>>>
-- ==== Sys2Proof/Laws/Events.lean ====
section
/-!
SUPPORT. A raise changes only what `UpToEvents` names, and counts itself (R384, R387 to R389, R508).
-/

namespace Sys2Proof.Machine

open Sys2Proof.Laws

theorem UpToEvents.refl (s : State) : UpToEvents s s :=
  ⟨⟨rfl, fun _ _ => rfl, fun _ _ _ _ => rfl, ⟨rfl, rfl, rfl⟩, fun _ => rfl, fun _ _ => rfl, rfl, fun h => h, fun _ _ _ => rfl⟩, fun _ => rfl⟩

theorem queueEntries_not_eventKey (q : Nat) (h : q < 16) : ¬ eventKey (Reg.queueEntries q) := by
  unfold eventKey Reg.queueEntries Reg.evtStormDropped; omega

theorem UpToEvents.entries {m t : State} (h : UpToEvents m t) (q : Nat) (hq : q < 16) : qEntries t q = qEntries m q := h.regs _ (queueEntries_not_eventKey q hq)

/-- The rings of Q1, Q4 and Q5 have 1 to 2,048 entries. -/
def RingsSized (s : State) : Prop := ∀ q, q = 1 ∨ q = 4 ∨ q = 5 → 0 < qEntries s q ∧ qEntries s q ≤ 2048

theorem UpToEvents.sized {m t : State} (h : UpToEvents m t) (hm : RingsSized m) : RingsSized t := fun q hq => by
  rw [h.entries q (by omega)]; exact hm q hq

theorem UpToEvents.trans {a b c : State} (h : UpToEvents a b) (k : UpToEvents b c) : UpToEvents a c where
  rest := k.rest.trans h.rest
  regs := fun x hx => (k.regs x hx).trans (h.regs x hx)
  queues := fun q h1 h4 h5 => (k.queues q h1 h4 h5).trans (h.queues q h1 h4 h5)
  pair := ⟨k.pair.1.trans h.pair.1, k.pair.2.1.trans h.pair.2.1, k.pair.2.2.trans h.pair.2.2⟩
  sessions := fun n => (k.sessions n).trans (h.sessions n)
  engines := fun n => (k.engines n).trans (h.engines n)
  awake := fun n hn => by
    have h1 := h.awake n hn
    have h2 : (engOf b n).stall = (engOf a n).stall := by have h3 := congrArg Engine.stall h1; exact h3
    exact (k.awake n (by rw [h2]; exact hn)).trans h1
  lanes := k.lanes.trans h.lanes
  settled := fun hm => k.settled (h.settled hm)
  bytes := fun hm x hx => (k.bytes (h.sized hm) x hx).trans (h.bytes hm x hx)

theorem UpToEvents.foldl {α : Type} (f : State → α → State) (h : ∀ s a, UpToEvents s (f s a)) (l : List α) (s : State) : UpToEvents s (l.foldl f s) := by
  induction l generalizing s with
  | nil => exact UpToEvents.refl s
  | cons a t ih => exact (h s a).trans (ih _)

/-! ### The pieces of a raise -/

theorem upTo_setQ (s : State) (q : Nat) (c : QueueCtl) (hq : q = 1 ∨ q = 4 ∨ q = 5) : UpToEvents s (setQ s q c) :=
  { UpToEvents.refl s with
    rest := rfl, queues := fun _ h1 h4 h5 => qCtl_setQ_ne _ _ _ _ (by rcases hq with rfl | rfl | rfl <;> assumption), bytes := fun _ _ _ => rfl }

theorem upTo_setTrans (s : State) (n : Nat) (x : Transport) : UpToEvents s (setTrans s n x) :=
  { UpToEvents.refl s with rest := rfl, bytes := fun _ _ _ => rfl }

theorem upTo_setCan (s : State) (n : Nat) (x : CanCtl) : UpToEvents s (setCan s n x) :=
  { UpToEvents.refl s with rest := rfl, bytes := fun _ _ _ => rfl }

theorem upTo_events (s : State) (e : Events) (h : s.events.gathering = none → e.gathering = none) : UpToEvents s { s with events := e } :=
  { UpToEvents.refl s with rest := rfl, settled := h, bytes := fun _ _ _ => rfl }

theorem upTo_ledger (s : State) (l : Ledger) : UpToEvents s { s with mram := { s.mram with ledger := l } } :=
  { UpToEvents.refl s with rest := rfl, bytes := fun _ _ _ => rfl }

theorem upTo_bump (s : State) (k : Nat) (h : eventKey k) : UpToEvents s (s.bump k) :=
  { UpToEvents.refl s with
    rest := rfl, regs := fun _ hx => reg_bump_ne s _ _ (fun hk => hx (hk ▸ h)), bytes := fun _ _ _ => rfl }

theorem upTo_setEng (s : State) (e : Nat) (x : Engine) (h : x.still = (engOf s e).still)
    (h2 : (∀ rd limit, (engOf s e).stall ≠ .event rd limit) → x.calm = (engOf s e).calm) : UpToEvents s (setEng s e x) := by
  have key : ∀ k, engOf (setEng s e x) k = x ∧ k = e ∨ engOf (setEng s e x) k = engOf s k := by
    intro k
    by_cases hk : k = e
    · subst hk
      by_cases hb : k < 9
      · left; exact ⟨engOf_setEng _ _ _ hb, rfl⟩
      · right; unfold engOf setEng vget vset; simp [hb]
    · right; exact engOf_setEng_ne _ _ _ _ hk
  exact
  { UpToEvents.refl s with
    rest := rfl
    engines := fun k => by rcases key k with ⟨h1, rfl⟩ | h1 <;> rw [h1]; exact h
    awake := fun k hk => by
      rcases key k with ⟨h1, rfl⟩ | h1 <;> rw [h1]
      exact h2 hk
    bytes := fun _ _ _ => rfl }

theorem upTo_setSess (s : State) (n : Nat) (x : Session) (h : x.still = (sessOf s n).still) : UpToEvents s (setSess s n x) :=
  { UpToEvents.refl s with
    rest := rfl
    sessions := fun k => by
      by_cases hk : k - 1 = n - 1
      · have e1 : ∀ st : State, sessOf st k = sessOf st n := fun st => by unfold sessOf; rw [hk]
        rw [e1, e1]
        by_cases hb : n - 1 < 8
        · unfold sessOf setSess; rw [vget_vset _ _ _ _ hb]; exact h
        · have : sessOf (setSess s n x) n = sessOf s n := by
            unfold sessOf setSess vget vset; simp [hb]
          rw [this]
      · have : sessOf (setSess s n x) k = sessOf s k := by
          unfold sessOf setSess; exact vget_vset_ne _ _ _ _ _ hk
        rw [this]
    bytes := fun _ _ _ => rfl }

theorem upTo_pair (s : State) (p : List (Nat × PairInput)) : UpToEvents s { s with pair := { s.pair with inputs := p } } :=
  { UpToEvents.refl s with rest := rfl, bytes := fun _ _ _ => rfl }

theorem upTo_lanes (s : State) (l : Lanes) (h : l.still = s.lanes.still) : UpToEvents s { s with lanes := l } :=
  { UpToEvents.refl s with rest := rfl, lanes := h, bytes := fun _ _ _ => rfl }

/-! ### Lanes -/

theorem still_linkPut (l : Lanes) (k now sseq flags : Nat) (p : List Byte) : (linkPut l k now sseq flags p).still = l.still := by
  have : (vset l.lanes k { laneOf l k with txLseq := ((laneOf l k).txLseq + 1) % 4096, retry := (laneOf l k).retry ++ [⟨(laneOf l k).txLseq, linkPacketBytes (laneOf l k).txLseq sseq flags p, 0, now⟩] }).map Lane.still = l.lanes.map Lane.still := by
    apply Vector.ext
    intro i hi
    unfold vset
    rw [Vector.getElem_map, Vector.getElem_map, Vector.getElem_setIfInBounds hi]
    split
    · rename_i hk; subst hk; simp [laneOf, vget, Lane.still, hi]
    · rfl
  unfold linkPut Lanes.still
  simp only [this]

theorem still_linkPump (n now : Nat) : ∀ l : Lanes, (linkPump n now l).still = l.still := by
  induction n with
  | zero => intro l; rfl
  | succ n ih =>
    intro l
    unfold linkPump
    split
    · rfl
    · split
      · split
        · rfl
        · rw [ih]; exact still_linkPut l _ _ _ _ _
      · split
        · rfl
        · split
          · rfl
          · simp only []
            split <;> (rw [ih]; exact still_linkPut l _ _ _ _ _)

theorem upTo_linkSend (s : State) (ctl : Bool) (p : List Byte) : UpToEvents s (linkSend s ctl p) := by
  unfold linkSend
  split
  · exact UpToEvents.refl s
  · exact upTo_lanes s _ (by rw [still_linkPump]; rfl)

theorem upTo_canDrain (s : State) (c : Nat) : UpToEvents s (canDrain s c) := by
  unfold canDrain
  split
  · exact (upTo_setTrans _ _ _).trans (upTo_setCan _ _ _)
  · exact UpToEvents.refl s

theorem upTo_storeByte (s : State) (q a : Nat) (v : Byte) (hq : q = 1 ∨ q = 4 ∨ q = 5)
    (h : 0 < qEntries s q → qEntries s q ≤ 2048 → queueBase + q * 65536 ≤ a ∧ a < queueBase + (q + 1) * 65536) : UpToEvents s (storeByte s a v) :=
  { UpToEvents.refl s with
    rest := rfl
    bytes := fun hm x hx => loadByte_storeByte_ne s a x v (by have := h (hm q hq).1 (hm q hq).2; have := hx q hq; omega) }

theorem upTo_storeBytes (q : Nat) (hq : q = 1 ∨ q = 4 ∨ q = 5) (b : List Byte) : ∀ (s : State) (a : Nat),
    (0 < qEntries s q → qEntries s q ≤ 2048 → queueBase + q * 65536 ≤ a ∧ a + b.length ≤ queueBase + (q + 1) * 65536) → UpToEvents s (storeBytes s a b) := by
  induction b with
  | nil => intro s a _; exact UpToEvents.refl s
  | cons v t ih =>
    intro s a h
    rw [storeBytes]
    have h1 := upTo_storeByte s q a v hq (fun h0 h1 => by have := h h0 h1; rw [List.length_cons] at this; omega)
    refine h1.trans (ih _ _ ?_)
    intro h0 h2
    rw [h1.entries q (by omega)] at h0 h2
    have := h h0 h2
    rw [List.length_cons] at this
    omega

theorem slice_length (b : List Byte) (o n : Nat) : (slice b o n).length = n := by
  unfold slice; simp <;> omega

theorem upTo_qPut (s : State) (q : Nat) (hq : q = 1 ∨ q = 4 ∨ q = 5) (b : List Byte) : UpToEvents s (qPut s q b) := by
  unfold qPut
  refine UpToEvents.trans (upTo_storeBytes q hq _ _ _ ?_) (upTo_setQ _ _ _ hq)
  intro h0 h1
  rw [slice_length]
  unfold qAddr
  have := Nat.mod_lt (qCtl s q).tail.toNat h0
  omega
<<<
## WHAT YOU SHOULD DO
All lines of the entries containing the string "intro" must be shown in full.

## YOUR RESPONSE
    intro k
    intro i hi
  | zero => intro l; rfl
    intro l
  | nil => intro s a _; exact UpToEvents.refl s
    intro s a h
    intro h0 h2
  intro h0 h1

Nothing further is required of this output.